Published: 20 January, 2011

• I ATTENDED the excellent Camden United Against The Cuts meeting, which you reported in the New Journal on January 13. 

I was inspired to go along by watching the student protesters on the news.

But I could not smell “an unwholesome whiff of rancour” hanging over the meeting which your editorial commented upon.

The meeting was angry – and rightly so. The meeting was determined – and rightly so. And Councillor Theo Blackwell was heckled – and rightly so.

This Labour councillor argued in favour of setting a hack and slash budget for Camden. That would be a terrible strategy for Labour to follow. 

The reason is simple: if you are implementing the cuts, how can you fight them?

This is an unprecedented situation. The proposed cuts are far deeper, wider and more radical than anything attempted by Margaret Thatcher’s government. But they are proposed by a government which is much wobblier, softer and divided than hers ever was.

A great movement will stop them. A big movement of protests and demonstrations and disruptions and occupations and strikes.

But our Labour councillors will not be part of that great movement if they set and implement the Con-Dem cuts here in Camden.

Perhaps they believe they can find the least worst cuts. They cannot. The cuts are just too enormous. There is not a choice to be made. Your job? Your kid’s nursery provision? Your parent’s care resource centre? They are all for the chop. 
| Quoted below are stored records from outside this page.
theorem lowestCount_mem {l : List WatchEntry} (hl : l ≠ []) (hc : ∀ e ∈ l, e.count ≤ 255) :
    ∃ e ∈ l, e.count = lowestCount l := by
  have key : ∀ (l : List WatchEntry) (m : Nat),
      (∃ e ∈ l, e.count = l.foldl (fun m e => min m e.count) m) ∨ l.foldl (fun m e => min m e.count) m = m := by
    intro l
    induction l with
    | nil => intro m; exact .inr rfl
    | cons a rest ih =>
      intro m
      rcases ih (min m a.count) with ⟨e, he, hv⟩ | hv
      · exact .inl ⟨e, List.mem_cons_of_mem _ he, hv⟩
      · simp only [List.foldl_cons, hv]
        rcases le_total m a.count with hle | hle
        · exact .inr (min_eq_left hle)
        · exact .inl ⟨a, by simp, (min_eq_right hle).symm⟩
  have low : ∀ (l : List WatchEntry) (m : Nat), l.foldl (fun m e => min m e.count) m ≤ m := by
    intro l
    induction l with
    | nil => intro m; exact le_refl _
    | cons a rest ih => intro m; exact le_trans (ih _) (min_le_left _ _)
  rcases key l 255 with h | h
  · exact h
  · obtain ⟨e, rest, rfl⟩ := List.exists_cons_of_ne_nil hl
    have h1 : lowestCount (e :: rest) ≤ e.count := le_trans (low rest _) (min_le_right _ _)
    have h2 := hc e (by simp)
    have h3 : lowestCount (e :: rest) = 255 := h
    exact ⟨e, by simp, by omega⟩

/-- An insertion finds room: a full table loses an entry (R91). -/
theorem makeRoom_length {l : List WatchEntry} (h : l.length ≤ 32) (hc : ∀ e ∈ l, e.count ≤ 255) :
    (makeRoom l).length < 32 := by
  unfold makeRoom
  split
  · assumption
  · rename_i hfull
    have hne : l ≠ [] := by rintro rfl; simp [Config.watchEntries] at hfull
    obtain ⟨v, hv, hcount⟩ := lowestCount_mem hne hc
    have hsome : (evicted l).isSome = true := by
      unfold evicted
      rw [List.find?_isSome]
      exact ⟨v, by simpa using hv, by simpa using hcount⟩
    obtain ⟨w, hw⟩ := Option.isSome_iff_exists.1 hsome
    rw [hw]
    have hm : w ∈ l := by
      have := List.mem_of_find?_eq_some hw
      simpa using this
    have hlt : (l.filter fun e => e.block != w.block).length < l.length :=
      List.length_filter_lt_length_iff_exists.2 ⟨w, hm, by simp⟩
    exact lt_of_lt_of_le hlt h

theorem makeRoom_sublist (l : List WatchEntry) : (makeRoom l).Sublist l := by
  unfold makeRoom
  split
  · exact List.Sublist.refl _
  · split
    · exact List.filter_sublist
    · exact List.Sublist.refl _

theorem watchEntry_none {w : Watch} {block : Nat} (h : watchEntry w block = none) : block ∉ w.entries.map (·.block) := by
  intro hm
  obtain ⟨e, he, hb⟩ := List.mem_map.1 hm
  have := List.find?_eq_none.1 h e he
  simp [hb] at this

theorem reportedCount_le {w : Watch} (h : ∀ e ∈ w.entries, e.count ≤ 255) (block : Nat) : reportedCount w block ≤ 255 := by
  unfold reportedCount
  split
  · rename_i e he
    have := h e (List.mem_of_find?_eq_some he)
    unfold raiseCount
    split <;> omega
  · omega

theorem WatchFits.sublist {w : Watch} (h : WatchFits w) {l : List WatchEntry} (hl : l.Sublist w.entries) (n : Nat) (b : Bool) :
    WatchFits { entries := l, threshold := n, failed := b } :=
  ⟨le_trans hl.length_le h.1, (hl.map _).nodup h.2.1, fun e he => h.2.2 e (hl.subset he)⟩
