/-- In THROUGH mode a write's tag joins the tags of one entry (R45). -/
theorem stageWrite_through (a : Staging) (tag line : Nat) (data : Line) (mask : Mask) (hm : a.mode = .through)
    (ho : StagingOrdered a) :
    (tag :: a.entries.flatMap (·.tags)).Perm ((Machine.stageWrite a tag line data mask).entries.flatMap (·.tags)) ∧
      (Machine.stageWrite a tag line data mask).hostSlots = a.hostSlots := by
  unfold Machine.stageWrite
  split
  · rename_i hx
    refine ⟨?_, rfl⟩
    obtain ⟨e, he, hopen⟩ := List.any_eq_true.1 hx
    obtain ⟨l1, l2, hl⟩ := List.append_of_mem he
    have hline : ∀ f, isOpenOf line f = true → f.line = line ∧ f.state = .opened := by
      intro f hf; simpa [isOpenOf] using hf
    have hp := ho.1
    have hu := ho.2.2.1
    rw [hl] at hp hu
    have hno : ∀ f, f ∈ l1 ∨ f ∈ l2 → isOpenOf line f = false := by
      intro f hf
      by_contra hc
      have hc := hline f (by simpa using hc)
      have hee := hline e hopen
      have hfe : f = e := hu f (by rcases hf with hf | hf <;> simp [hf]) e (by simp) (by rw [hc.1, hee.1]) hc.2 hee.2
      rw [List.pairwise_append] at hp
      rcases hf with hf | hf
      · have := hp.2.2 f hf e (by simp)
        rw [hfe] at this; omega
      · have := (List.pairwise_cons.1 hp.2.1).1 f hf
        rw [hfe] at this; omega
    have hmap : ∀ l : List Entry, (∀ f ∈ l, isOpenOf line f = false) →
        (l.map fun e => if isOpenOf line e then mergeInto a tag data mask e else e) = l := by
      intro l hl
      rw [List.map_congr_left (g := id) (fun f hf => by simp [hl f hf])]
      simp
    show (tag :: a.entries.flatMap (·.tags)).Perm
      ((a.entries.map fun e => if isOpenOf line e then mergeInto a tag data mask e else e).flatMap (·.tags))
    rw [hl, List.map_append, List.map_cons, hmap l1 fun f hf => hno f (.inl hf), hmap l2 fun f hf => hno f (.inr hf), if_pos hopen]
    simp only [List.flatMap_append, List.flatMap_cons, (mergeInto_same a tag data mask e).2.2.2, hm, if_true]
    refine List.Perm.symm ?_
    rw [List.append_assoc, ← List.append_assoc, List.singleton_append, ← List.append_assoc]
    exact List.perm_middle
  · refine ⟨?_, rfl⟩
    simp only [List.flatMap_append, newEntry, hm, if_true]
    exact (List.perm_append_singleton _ _).symm

theorem takeWrite (h : Changes s t) (tag addr : Nat) (data : Line) (mask : Mask)
    (hl : occupancy t.staging < Config.stagingEntries) (hr : t.host.reserve < Config.responseRoom) :
    Changes s (t.takeWrite tag addr data mask) := by
  unfold State.takeWrite
  split
  · exact h.protocolError hr _ _ _ _ _
  · split
    · exact h.protocolError hr _ _ _ _ _
    · rename_i hn
      split
      · exact h.respond hr _
      · exact h.respond hr _
      · exact h.respond hr _
      · have hc := stageWrite_change t.staging tag addr data mask hl
        dsimp only
        split
        · rename_i hm
          exact (h.staging hc (stageWrite_back _ _ _ _ _ hm)).respond hr _
        · rename_i hm
          refine h.hosting { t.host with writeTags := tableSet t.host.writeTags tag addr } (.single hc) fun o f => ?_
          have := stageWrite_through t.staging tag addr data mask hm o
          exact f.addWrite hr (by simpa using hn) addr this.1 (congrArg (List.map (·.tag)) this.2)

theorem takeBarrier (h : Changes s t) (tag : Nat) (hs : t.staging.hostSlots.length < Config.hostBarrierSlots)
    (hr : t.host.reserve < Config.responseRoom) : Changes s (t.takeBarrier tag) := by
  unfold State.takeBarrier
  split
  · exact h.protocolError hr _ _ _ _ _
  · rename_i hn
    split
    · exact h.respond hr _
    · exact h.placeBarrier tag hs hr (by simpa using hn)

/-- A request that the conditions of Table 4-2 admit is taken from the channel. -/
theorem takeRequest (h : Changes s t) {r : HostRequest} {rest : List HostRequest} (hq : t.host.channel = r :: rest)
    (hc : t.canTake r = true) : Changes s ((t.setHost { t.host with channel := rest }).takeRequest r) := by
  unfold State.canTake at hc
  simp only [Bool.and_eq_true, decide_eq_true_eq] at hc
  cases r with
  | read tag addr => exact h.takeRead hq hc.1.2
  | write tag addr data mask => exact (h.pop hq).takeWrite tag addr data mask (by simpa using hc.2) hc.1.2
  | barrier tag => exact (h.pop hq).takeBarrier tag (by simpa using hc.2) hc.1.2

theorem takeHeld (h : Changes s t) (n : Nat) : Changes s (t.takeHeld n) := by
  induction n generalizing t with
  | zero => exact h
  | succ n ih =>
    unfold State.takeHeld
    split
    · exact h
    · split
      · exact h.host fun f => f.channel (by simp)
      · split
        · rename_i r rest hq _ hc
          exact ih ((h.takeRequest hq hc).arbitrate)
        · exact h

theorem settle (h : Changes s t) : Changes s t.settle := (h.arbitrate).takeHeld _

/-- A request whose tag, if it reads, is one of 32 is presented. -/
theorem present (h : Changes s t) (r : HostRequest) (hr : ∀ tag addr, r = .read tag addr → tag < 32) : Changes s (t.present r) := by
  refine settle (h.host fun f => f.channel fun tag addr hm => ?_)
  rcases List.mem_append.1 hm with hm | hm
  · exact f.presented tag addr hm
  · exact hr tag addr (List.mem_singleton.1 hm).symm

theorem lowerFences (h : Changes s t) (l : List ReadRecord) : Changes s (t.lowerFences l) := by
  induction l generalizing t with
  | nil => exact h
  | cons r rest ih => exact ih (h.lowerFence _)

@[simp] theorem lowerFences_host (t : State) (l : List ReadRecord) : (t.lowerFences l).host = t.host := by
  induction l generalizing t with
  | nil => rfl
  | cons r rest ih => exact ih _

theorem linkResetPort (h : Changes s t) : Changes s t.linkResetPort := by
  unfold State.linkResetPort
  dsimp only
  have hf : ∀ a : Staging, StagingChange a { a with entries := a.entries.map fun e => { e with tags := [] } } := fun a =>
    .update (fun e => { e with tags := [] }) (fun _ => ⟨rfl, rfl⟩) (fun _ _ he => .inl he) (fun _ _ he => he)
  refine (h.lowerFences _).hosting _ (.tail (.single (hf _)) (.keep (Machine.dropHostPromises _) rfl rfl (Nat.zero_le _)))
    fun _ _ => ?_
  exact .emptied _ _ (by simp [Machine.dropHostPromises, List.flatMap_map]) rfl

theorem openPort (h : Changes s t) : Changes s t.openPort := by
  unfold State.openPort
  split
  · exact h.host fun f => (f.ready .inReset).channel (by simp)
  · exact h.host fun f => f.ready _

theorem endAbandoned (h : Changes s t) (line : Nat) : Changes s (t.endAbandoned line) :=
  (h.lowerFence _).host fun f => f.endAbandoned _

theorem handOn (h : Changes s t) (block : Nat) (d : Delivered) : Changes s (t.handOn block d) := by
  unfold State.handOn
  split
  · exact h.post _
  · split
    · exact (h.count _).post _
    · exact h

theorem endHostRead (h : Changes s t) {r : ReadRecord} {rest : List ReadRecord} (hq : t.host.queue = r :: rest) (d : Delivered) :
    Changes s (t.endHostRead r d) := by
  unfold State.endHostRead
  dsimp only
  have h1 : ∀ x, Changes s (((t.setHost { t.host with queue := t.host.queue.drop 1 }).answerRead r.tag x).lowerFence
      r.addr) := fun x => (h.host fun f => f.answerHead hq x).lowerFence r.addr
  split
  · exact h1 _
  · exact (h1 _).handOn _ _

theorem hostReadAnswered (h : Changes s t) (d : Delivered) : Changes s (t.hostReadAnswered d) := by
  unfold State.hostReadAnswered
  split
  · exact (h.endAbandoned _).settle
  · split
    · rename_i hq
      split
      · exact (h.endHostRead hq _).settle
      · exact h
    · exact h

theorem poisonQueued_eq (t : State) (l : List ReadRecord) :
    t.poisonQueued l = (t.lowerFences l).setHost (freeReads t.host (fun _ => .poison) (l.map (·.tag))) := by
  induction l generalizing t with
  | nil => simp [State.poisonQueued, State.lowerFences, freeReads, State.setHost]
  | cons r rest ih =>
    have hc : ∀ (l : List ReadRecord) (u : State) (x : HostPort), (u.setHost x).lowerFences l = (u.lowerFences l).setHost x := by
      intro l
      induction l with
      | nil => intro u x; rfl
      | cons q k ihk => intro u x; exact ihk (u.lowerFence q.addr) x
    unfold State.poisonQueued
    rw [ih]
    have hl : ((t.answerRead r.tag .poison).lowerFence r.addr).lowerFences rest =
        (t.lowerFences (r :: rest)).setHost (t.answerRead r.tag .poison).host :=
      hc rest (t.lowerFence r.addr) (t.answerRead r.tag .poison).host
    rw [hl]
    simp [State.setHost, freeReads, State.answerRead, State.lowerFence, State.setStaging]

theorem failHostPort (h : Changes s t) : Changes s t.failHostPort := by
  unfold State.failHostPort
  dsimp only
  rw [poisonQueued_eq]
  refine (h.lowerFences _).host fun f => ?_
  rw [lowerFences_host] at f
  exact f.poisoned

/-! ## Watch table and lost list -/

theorem takeReport (h : Changes s t) (block bits : Nat) : Changes s (t.takeReport block bits) := by
  unfold State.takeReport
  split
  · exact h
  · split
    · exact (h.watch (.drop _ _)).post _
    · exact h.watch (.record block bits)

theorem requestAll (h : Changes s t) (l : List WatchEntry) : Changes s (t.requestAll l) := by
  induction l generalizing t with
  | nil => exact h
  | cons e rest ih => exact ih (h.post _)

theorem setThreshold (h : Changes s t) (n : Nat) : Changes s (t.setThreshold n) :=
  (h.watch (.drop (fun e => decide (e.count < n)) n)).requestAll _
The only real choice is to refuse to set a budget of cuts. 

If the Labour councillors did that they would be heroes. They would free themselves to lead the fightback.

Otherwise their position is invidious. If someone is intent on attacking you and your hands are tied together with string the first thing you need to break is the string. 

It would be an awful shame if Camden’s Labour councillors volunteer to be the string.

Perhaps they feel they must be “responsible”. Responsible for what? Cutting our services? 

If we had been “responsible” in 1990, we would still be paying the poll tax. 

If the suffragettes had been “responsible” we would still be waiting for women to get the vote. 

And if the students recently marching had all been “responsible” they would not have sparked this movement into life.